Taxi Driver : en 1976, toujours avec Martin Scorsese, il joue le rôle de Travis Bickle, un chauffeur de taxi violent et passablement obsessionnel. Sa performance époustouflante marquera les années 70. Il démontre également la polyvalence de son jeu d’acteur.

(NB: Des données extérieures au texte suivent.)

-- ==== Sys2Proof/Certificates/Slice0/Obligations.lean ====
section
/-!
DEFINITION. The statements for the provers. Each docstring names the rule of spec/ it formalises; a decision of the spec's own
(92_eei_decisions.md D<n>) that a statement rests on is named there too. A free value stands in a statement only as something
any value of which will do.
-/

open Sys2Proof Sys2Proof.Machine

/-! ## Encoding -/

/-- R60, R61, R64, R65, R68, R70: no bit of an encoding is dropped, under every choice of the parameters. -/
def Obligations.DecodeOfEncodeIsIdentity : Prop :=
  ∀ (p : Config.Parameters) (i : Instr), i.wellFormed p = true → decode p (encode p i) = .ok i

/-- R60, R61, R64, R65, R68, R70: each transaction stands for at most one operation, and that one encodes back to it. -/
def Obligations.EncodeOfDecodeIsIdentity : Prop :=
  ∀ (p : Config.Parameters) (t : Transaction) (i : Instr), decode p t = .ok i → i.wellFormed p = true ∧ encode p i = t

/-- R70: among the opcode table's rows that match a frame word the decoder takes the one of the highest priority, and there
always is one (R66). The rows of the two commands carry the parameters `CMD_IDLE` and `CMD_CALCCRC`, as the table notes. -/
def Obligations.DecoderFollowsTablePriorities : Prop :=
  ∀ (p : Config.Parameters) (w : FrameWord), p.consistent = true →
    ∃ r ∈ frameRows p, r.row = (decodeFrame p w).tableRow ∧ r.covers w = true
      ∧ ∀ r' ∈ frameRows p, r'.covers w = true → r'.row ≠ r.row → r'.priority < r.priority

/-- 95_test_vectors.md 2.2, 4.1, 4.2: words written out from the spec and what they decode to under the default parameters.
The last word is the two frames of V38 and of R98's example, `[94 00]` and `[14 82]`. The spec runs them for mask 0x80 at level
2; that a bare 32-bit word is SETBITS, and that its data field 0x82 is taken as the mask, is the model's choice
(notes/assumptions/6.md), not the spec's. -/
def Obligations.DecodeOfSpecWords : Prop :=
  decodeTableWord 16 0x0200 = some .cmdIdle ∧ decodeTableWord 16 0x0203 = some .cmdCalcCrc
    ∧ decodeTableWord 16 0x0213 = some (.wrCommandReg 0x13) ∧ decodeTableWord 16 0x82FF = some (.rdCommandReg 0xFF)
    ∧ decodeTableWord 16 0x0A00 = some (.wrDivIrqReg 0x00) ∧ decodeTableWord 16 0x1230 = some (.wrFifoDataReg 0x30)
    ∧ decodeTableWord 16 0xC400 = some (.rdCrcResultRegL 0x00) ∧ decodeTableWord 16 0x548D = some (.wrOos 0x2A 0x8D)
    ∧ decodeTableWord 16 0x8B00 = some (.rsvdFrame true 0x05 0x00)
    ∧ decodeTableWord 33 0x000000268 = some (.accEnc 0 5 1 1 0)
    ∧ decodeTableWord 33 0x13CE021FD = some (.accDec 0xFD 0x21 0xE0 0x3C)
    ∧ decodeTableWord 32 0x94001482 = some (.setBits 0x0A 0x00 0x82)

Il enchaîne en 1976 avec 1900 (Novecento) de Bernardo Bertolucci et The Last Tycoon d’Elia Kazan dans lequel il incarne le rôle Monroe Stahr ou la descente en enfer d’un directeur de production à Hollywood. Film tiré du roman de F. Scott Fitzgerald, Le Dernier Nabab. Dans New-York, New-York (1977) il joue le rôle d’un saxophoniste en la personne de Jimmy Doyle.

Capable de tout pour être au plus proche du personnage, Robert De Niro va jusqu’à prendre 20 kilos pour incarner un jack La Motta vieillissant dans Racing Bull. Il obtiendra l’Oscar du meilleur acteur en 1981 pour sa prestation.

Entre-temps, il joue dans le chef d’œuvre de Michael Cimino : The Deer Hunter (Voyage au bout de l’enfer. 1978).
Les années 80 se révéleront être beaucoup plus calme, malgré une brillante apparition dans The King of Comedy (La valse des pantins). Film largement sous-estimé à mon goût. Il se diversifie ensuite avec Meryl Streep dans Falling in Love (1984), l’histoire d’une rencontre entre un homme et une femme. Le film est décevant malgré une performance d’acteur honnête, tout comme la super-production de Roland Joffé : The Mission (Mission. 1986).

Robert De Niro fait une parenthèse avec le grand écran pour incarner Joseph Cuba au théâtre (1986) dans la pièce « Cuba and His Teddy Bear », jouée à Broadway à guichets fermés.

Il apparaît ensuite à l’écran de façon assez confidentielle dans le film à succès The Untouchables (Les incorruptibles. 1987) de Brian De Palma. Leur première collaboration depuis 17 ans. Le film rencontrera un succès planétaire.

Robert De Niro participe également à de nombreuses comédies, démontrant au passage qu’il est capable d’incarner des personnages comiques. Midnight Run (1988) notamment.
En 1989, il participe avec son ami Sean Penn au remake de la comédie de Michael Curtiz We’re No Angels (Nous ne sommes pas des anges). Dans Analyze this (Mafia Blues) il incarne un parrain de la mafia qui, en proie à de sévères angoisses, jette son dévolu sur un médecin psychiatre pour trouver une solution à ses maux.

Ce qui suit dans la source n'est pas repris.